У нас нет больше сведений об этом деле до истечения нескольких месяцев, когда судья, в самый момент кажущейся победы, оказывается разгромлен своим бдительным противником. Он получил контроль над леди Мар — она была на пути в Шотландию, «в надежных руках», но не пересекла границу. Это было в 1733 году, через несколько месяцев после того, как леди Грейндж была благополучно доставлена в мрачные пустыни Хескера. Несомненно, какая-то птица небесная прошептала об этом леди Мэри; ибо ее меры были быстрыми и суровыми, и они вызывают у посрамленного интригана много резких выражений и инсинуаций. «Но в дороге она [леди Мар] была схвачена по ордеру лорда-главного судьи, полученному по ложному аффидевиту ее сестры леди Мэри и т. д., и возвращена в Лондон — объявлена сумасшедшей и лордом-канцлером (чьим закадычным другом является мистер Уортли, муж леди Мэри) передана под опеку леди Мэри, к изумлению и возмущению даже всех англичан (сэра Роберта в том числе); и Илей притворялся, что сердится на это, но отказался дать мне ту помощь через короля в совете, которая по закону была, несомненно, компетентной».

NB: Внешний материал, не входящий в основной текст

theorem State.setCopy_gateKeeps (s : State) (id : Nat) (c : Copy) : s.GateKeeps (s.setCopy id c) := ⟨rfl, rfl, rfl, rfl⟩

theorem State.servedLocal_gateKeeps (s : State) (d n : Nat) : s.GateKeeps (s.servedLocal d n) :=
  .ite (s.setRidge_gateKeeps d _) (s.setRidge_gateKeeps d _)

theorem State.setVoq_gateKeeps (s : State) (k : Nat) (l : List Nat) : s.GateKeeps (s.setVoq k l) := ⟨rfl, rfl, rfl, rfl⟩

theorem State.leaveVoqs_gateKeeps (s : State) (id : Nat) (c : Copy) (l : List Nat) : s.GateKeeps (s.leaveVoqs id c l) := by
  unfold State.leaveVoqs
  exact .foldl (fun s _ => s.setVoq_gateKeeps _ _) l s

theorem State.gateStats_gateKeeps (s : State) (limit : Nat) (heads : List (Nat × List Nat)) (m : Matching) :
    s.GateKeeps (s.gateStats limit heads m) := by
  unfold State.gateStats
  extract_lets left spare s1 s2 short s3 s4 relayed
  have h1 : s.GateKeeps s1 := .ite (.refl s) (s.holdCount_gateKeeps _ _ _)
  have h2 : s1.GateKeeps s2 := .foldl (fun _ _ => State.tally_gateKeeps _ _ _ _) _ s1
  have h3 : s2.GateKeeps s3 := .ite (.refl s2) (s2.holdCount_gateKeeps _ _ _)
  have h4 : s3.GateKeeps s4 := .foldl (fun _ _ => State.tally_gateKeeps _ _ _ _) _ s3
  exact (((h1.trans h2).trans h3).trans h4).trans (.foldl (fun _ _ => State.holdCount_gateKeeps _ _ _ _) _ s4)

/-! ### What a matching takes (R54, R69) -/

/-- Transfers of at most a cell, none of them held at a relay. -/
def Matching.Small (m : Matching) : Prop := ∀ x ∈ m.taken, x.sectors ≤ 4 ∧ x.held = none

/-- A step of the matching from `s`: the state it reaches leaves the rest alone, and what it takes is small. -/
structure State.MatchStep (s : State) (a : State × Matching) : Prop where
  keeps : s.GateKeeps a.1
  small : a.2.Small

theorem nextSectors_le (c : Copy) : nextSectors c ≤ 4 := Nat.min_le_left _ _

theorem Matching.small_take {m m' : Matching} {x : Transfer} (small : m.Small) (one : x.sectors ≤ 4 ∧ x.held = none)
    (takes : m'.taken = m.taken ++ [x]) : m'.Small := by
  intro y hy
  rw [takes] at hy
  obtain old | new := List.mem_append.mp hy
  · exact small y old
  · rw [List.mem_singleton.mp new]
    exact one

theorem State.accept_step {s : State} {m : Matching} (small : m.Small) (limit i : Nat) (first : Bool) (ks mine : List Nat) :
    s.MatchStep (s.accept m limit i first ks mine) := by
  unfold State.accept
  split
  · exact ⟨.refl s, small⟩
  · dsimp only
    split
    · exact ⟨.refl s, small⟩
    · split
      · exact ⟨⟨rfl, rfl, rfl, rfl⟩, Matching.small_take small ⟨nextSectors_le _, rfl⟩ rfl⟩
      · exact ⟨.refl s, Matching.small_take small ⟨nextSectors_le _, rfl⟩ rfl⟩

theorem State.MatchStep.trans {s : State} {a c : State × Matching} (h : s.MatchStep a) (k : a.1.MatchStep c) :
    s.MatchStep c := ⟨h.keeps.trans k.keeps, k.small⟩

theorem State.MatchStep.foldl {α : Type} {s : State} {a : State × Matching} {f : State × Matching → α → State × Matching} (h : s.MatchStep a)
    (steps : ∀ (c : State × Matching) (x : α), c.2.Small → c.1.MatchStep (f c x)) (l : List α) : s.MatchStep (l.foldl f a) := by
  induction l generalizing a with
  | nil => exact h
  | cons x l ih => exact ih (h.trans (steps a x h.small))

theorem State.iterate_step {s : State} {m : Matching} (small : m.Small) (limit : Nat) (first : Bool) (heads : List (Nat × List Nat)) :
    s.MatchStep (s.iterate limit first heads m) := by
  unfold State.iterate
  extract_lets reqs ask grants
  have start : s.MatchStep (s, m) := ⟨.refl s, small⟩
  exact start.foldl (fun a r small => State.accept_step small _ _ _ _ _) reqs

/-- A matching adds small transfers to those in flight and leaves the blocks and the engines alone. -/
theorem State.gateMatch_adds (s : State) : ∃ added : List Transfer, (s.gateMatch).fold.inflight = s.fold.inflight ++ added ∧
    (∀ x ∈ added, x.sectors ≤ 4 ∧ x.held = none) ∧ s.gateMatch.blocks = s.blocks ∧ s.gateMatch.drove = s.drove ∧
    s.gateMatch.common = s.common := by
  unfold State.gateMatch
  extract_lets limit inputs heads r1 r2 r3 s3 m s4 s5 s6 s7 fold s8
  have h1 : s.MatchStep r1 := State.iterate_step (fun x hx => absurd hx List.not_mem_nil) limit true heads
  have h2 : s.MatchStep r2 := h1.trans (State.iterate_step h1.small limit false heads)
  have h3 : s.MatchStep r3 := h2.trans (State.iterate_step h2.small limit false heads)
  have h4 : s3.GateKeeps s4 := .foldl (fun s r => by split <;> exact ⟨rfl, rfl, rfl, rfl⟩) heads s3
  have h5 : s4.GateKeeps s5 := s4.gateStats_gateKeeps limit heads m
  have h6 : s5.GateKeeps s6 := .foldl (fun s x =>
    ((State.tally_gateKeeps s _ _ _).trans (State.setRidge_gateKeeps _ _ _)).trans (State.servedLocal_gateKeeps _ _ _)) m.ridge s5
  have h7 : s6.GateKeeps s7 := .foldl (fun _ _ => State.setCopy_gateKeeps _ _ _) m.sent s6
  have upTo : s.GateKeeps s7 := (((h3.keeps.trans h4).trans h5).trans h6).trans h7
  have last : s8.GateKeeps (m.sent.foldl (fun s x => if s.unsent {} x.1 then s else s.leaveVoqs x.1 (s.copy x.1) (s.copy x.1).members) s8) :=
    .foldl (fun s x => .ite (.refl s) (s.leaveVoqs_gateKeeps _ _ _)) m.sent s8
  refine ⟨m.taken, last.inflight.trans ?_, h3.small, last.blocks.trans upTo.blocks, last.drove.trans upTo.drove,
    last.common.trans upTo.common⟩
  exact congrArg (· ++ m.taken) upTo.inflight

Люди, с которыми лондонские связи сводили судью, представляют собой собрание ослепительных имен на небосводе моды и остроумия. Болингброк, Уиндхэм и «придворный Талбот» упоминаются вскользь. Грейндж говорит мимоходом: «Я знаком с Честерфилдом». У него есть что сказать о «милой Лепель», «жене того лорда Херви, который прошлой зимой написал памфлет против мистера Палтни и, после ответа мистера Палтни, сразился с ним и был ранен». Арбетнот и принц классических коллекционеров Ричард Мид смешиваются с обычными участниками сцены. Юный Мюррей, тогда еще не коронный адвокат, но достаточно выдающийся своим остроумием, красноречием и модной знаменитостью, чтобы вызвать почти бессмертные комплименты Поупа, должно быть, был одним из блестящего круга; и в ранний период его общения с сестрой жены его брата случай был бы странно против него, если бы он иногда не встречал в обычном кругу бледного искаженного юношу с благородными интеллектуальными чертами лица и огненным взглядом, чья война остроумия и злобы с «яростной Сапфо» оставила мир в нерешительности, смеяться ли вместе с их яростным остроумием или оплакивать печальную картину извращенного гения, демонстрируемую ненавистью столь ничтожной, но столь неугасимой.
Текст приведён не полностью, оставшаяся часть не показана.